* [INFORMATION SHOWN]
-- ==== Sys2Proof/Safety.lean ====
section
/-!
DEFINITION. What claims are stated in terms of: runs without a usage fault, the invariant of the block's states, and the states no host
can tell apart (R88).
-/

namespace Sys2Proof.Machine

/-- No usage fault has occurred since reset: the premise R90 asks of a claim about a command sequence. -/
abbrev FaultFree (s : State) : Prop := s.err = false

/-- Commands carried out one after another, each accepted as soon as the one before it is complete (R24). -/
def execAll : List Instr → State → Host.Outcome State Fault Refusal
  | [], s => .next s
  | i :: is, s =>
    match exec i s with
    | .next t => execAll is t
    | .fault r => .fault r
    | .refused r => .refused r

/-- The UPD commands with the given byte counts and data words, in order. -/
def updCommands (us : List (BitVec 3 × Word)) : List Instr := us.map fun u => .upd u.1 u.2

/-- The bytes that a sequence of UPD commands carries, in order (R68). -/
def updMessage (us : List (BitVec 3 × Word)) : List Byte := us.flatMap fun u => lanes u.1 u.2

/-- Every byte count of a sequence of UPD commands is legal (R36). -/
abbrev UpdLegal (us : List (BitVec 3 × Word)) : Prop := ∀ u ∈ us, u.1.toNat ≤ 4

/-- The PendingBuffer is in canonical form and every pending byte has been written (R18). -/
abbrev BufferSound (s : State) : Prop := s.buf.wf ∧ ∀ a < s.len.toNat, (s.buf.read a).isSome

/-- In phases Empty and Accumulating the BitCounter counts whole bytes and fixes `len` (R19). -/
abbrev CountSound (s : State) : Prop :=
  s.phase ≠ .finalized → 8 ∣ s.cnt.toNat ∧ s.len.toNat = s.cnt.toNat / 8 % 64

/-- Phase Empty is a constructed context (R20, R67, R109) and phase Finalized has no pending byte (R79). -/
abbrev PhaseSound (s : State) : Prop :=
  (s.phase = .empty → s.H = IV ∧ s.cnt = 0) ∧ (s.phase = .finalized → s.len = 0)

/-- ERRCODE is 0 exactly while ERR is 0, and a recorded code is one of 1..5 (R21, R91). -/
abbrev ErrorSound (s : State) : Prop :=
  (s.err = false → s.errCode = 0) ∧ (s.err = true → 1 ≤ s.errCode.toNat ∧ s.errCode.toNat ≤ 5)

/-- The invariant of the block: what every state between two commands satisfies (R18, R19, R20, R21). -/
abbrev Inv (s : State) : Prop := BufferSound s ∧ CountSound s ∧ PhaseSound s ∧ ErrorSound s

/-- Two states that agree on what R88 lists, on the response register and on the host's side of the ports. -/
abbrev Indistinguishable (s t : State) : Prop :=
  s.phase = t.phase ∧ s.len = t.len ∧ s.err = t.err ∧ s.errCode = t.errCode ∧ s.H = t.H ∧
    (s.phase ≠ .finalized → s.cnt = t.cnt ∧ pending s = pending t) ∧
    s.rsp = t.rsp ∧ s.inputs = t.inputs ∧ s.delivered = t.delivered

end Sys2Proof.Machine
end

* [EXERCISE DIRECTIONS]
Nothing but the lines from the start of the data through the line holding "s.phase ≠ .finalized → 8" should be restated, and each one exactly.

* [RESULT FOR THIS TASK]
-- ==== Sys2Proof/Safety.lean ====
section
/-!
DEFINITION. What claims are stated in terms of: runs without a usage fault, the invariant of the block's states, and the states no host
can tell apart (R88).
-/

namespace Sys2Proof.Machine

/-- No usage fault has occurred since reset: the premise R90 asks of a claim about a command sequence. -/
abbrev FaultFree (s : State) : Prop := s.err = false

/-- Commands carried out one after another, each accepted as soon as the one before it is complete (R24). -/
def execAll : List Instr → State → Host.Outcome State Fault Refusal
  | [], s => .next s
  | i :: is, s =>
    match exec i s with
    | .next t => execAll is t
    | .fault r => .fault r
    | .refused r => .refused r

/-- The UPD commands with the given byte counts and data words, in order. -/
def updCommands (us : List (BitVec 3 × Word)) : List Instr := us.map fun u => .upd u.1 u.2

/-- The bytes that a sequence of UPD commands carries, in order (R68). -/
def updMessage (us : List (BitVec 3 × Word)) : List Byte := us.flatMap fun u => lanes u.1 u.2

/-- Every byte count of a sequence of UPD commands is legal (R36). -/
abbrev UpdLegal (us : List (BitVec 3 × Word)) : Prop := ∀ u ∈ us, u.1.toNat ≤ 4

/-- The PendingBuffer is in canonical form and every pending byte has been written (R18). -/
abbrev BufferSound (s : State) : Prop := s.buf.wf ∧ ∀ a < s.len.toNat, (s.buf.read a).isSome

/-- In phases Empty and Accumulating the BitCounter counts whole bytes and fixes `len` (R19). -/
abbrev CountSound (s : State) : Prop :=
  s.phase ≠ .finalized → 8 ∣ s.cnt.toNat ∧ s.len.toNat = s.cnt.toNat / 8 % 64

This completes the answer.